無電解Ni-Pのダイヤモンド切削における工具寿命診断

研究背景

単結晶ダイヤモンド工具でニッケルを切削すると,ダイヤモンド工具が激しく損耗してしまう.それを抑制するために通常ニッケルにリンを 8〜10%程度混ぜる.そして,無電解 Ni-P
を金型表面にメッキし,メッキ層のダイヤモンド切削が行われている.しかし,それでもなお工具寿命が十分でなく,無電解Ni-P のダイヤモンド切削に用いる工具の耐摩耗性向上に対する強い要望がある.
本研究では光学レンズの金型として使用される無電解 Ni-P をダイヤモンド切削した際のダイヤモンド切削工具の損耗特性を調べる.さらに,無電解 Ni-P
メッキの仕上げ面断面プロフィールの自己相関関数を求めて,損耗に起因する工具刃先の形状変化を評価し,ダイヤモンド工具の寿命を決定する.また,ダイヤモンド工具の刃先後退の状況を切削抵抗の動的成分から,ダイ
ヤモンド工具切れ刃のチッピングの発生を AE から検出し,ダイヤモンド工具の寿命判定に有効な特徴が検出されるかを調べ,インプロセスの寿命診断法について検討
する.

実験方法

無電解Ni-Pのダイヤモンド切削における実験概念図を図1に示す.被削材はステンレス表面に無電解Ni-10wt%Pを厚さ0.2mmメッキしたもので,非晶質である.工具は刃先角60°,すくい角0°,逃げ角5°,コーナー半径約数μm以下,すくい面{100},刃先方向〈100〉の単結晶ダイヤモンドである.また,切削は切削速度1.8m/s,切込み3.5μm,送り1.3μm/revの条件で被削材を乾式にて正面切削した.切削中には,切削抵抗のパワースペクトルとAEの振幅分布を解析した.切削後にはレーザ顕微鏡にて被削材の断面プロフィールを計測し,断面プロフィールの自己相関関数を求めた.また,SEMにて観察した工具損耗との関連を調べた.

実験結果

3.1 ダイヤモンド工具の損耗状態

図 2 に切削後のダイヤモンドバイトの損耗状態を示す.ダイヤモンドバイトの切れ刃にはチッピングが生じ,ダイヤモンド工具刃先は後退している様子が分かる.

 

3.2 切削後の被削材の性状

レーザ顕微鏡にて測定した切削後の被削材の断面プロフィールの一例を図 3 に示す.この断面プロフィールから自己相関関数の対数減衰率δを求めた.

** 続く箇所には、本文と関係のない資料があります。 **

-- ==== Sys2Proof/Machine/Dispatch.lean ====
section
/-! DEFINITION. The dispatch: one arm per command, each a direct call of its meaning. -/
namespace Sys2Proof.Machine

被削材断面プロフィールの対数減衰率δを図 4 に示す.対数減衰率の値に変化の現れた切削距離を工具寿命と定義した.

 

3.3 切削抵抗のスペクトル指数β

測定した切削抵抗動的成分を周波数分析し,パワースペクトルの傾き,スペクトル指数βを求めた.スペクトル指数βは 1 を上回ると工具に漸進的摩耗が生じていることを意味する.図 5 にスペクトル指数βの切削距離における変化を示す.図 4 より定義した工具寿命距離において,スペクトル指数βは 1 を上回っていることが分かる.

 

3.4 AE振幅分布のスケーリング指数m

測定したAEからAE振幅分布を求め,その傾き,スケーリング指数mの値を求めた.一般的に,スケーリング指数mが2を下回った時は材料に脆性破壊が生じている.すなわち,ダイヤモンド工具にチッピングが生じていることを意味する.図6にスケーリング指数mの切削距離における変化を示す.図4より定義した工具寿命距離において,スケーリング指数mは2を下回っていることが分かる.

 

まとめ

被削材の断面プロフィールから求めた自己相関関数の値から工具寿命距離を決定すると,工具寿命時に刃先が摩耗し,後退していることを意味するスペクトル指数βは1を上回る.かつ,チッピングが生じていることを意味するスケーリング指数mの値は2を下回ることが分かった.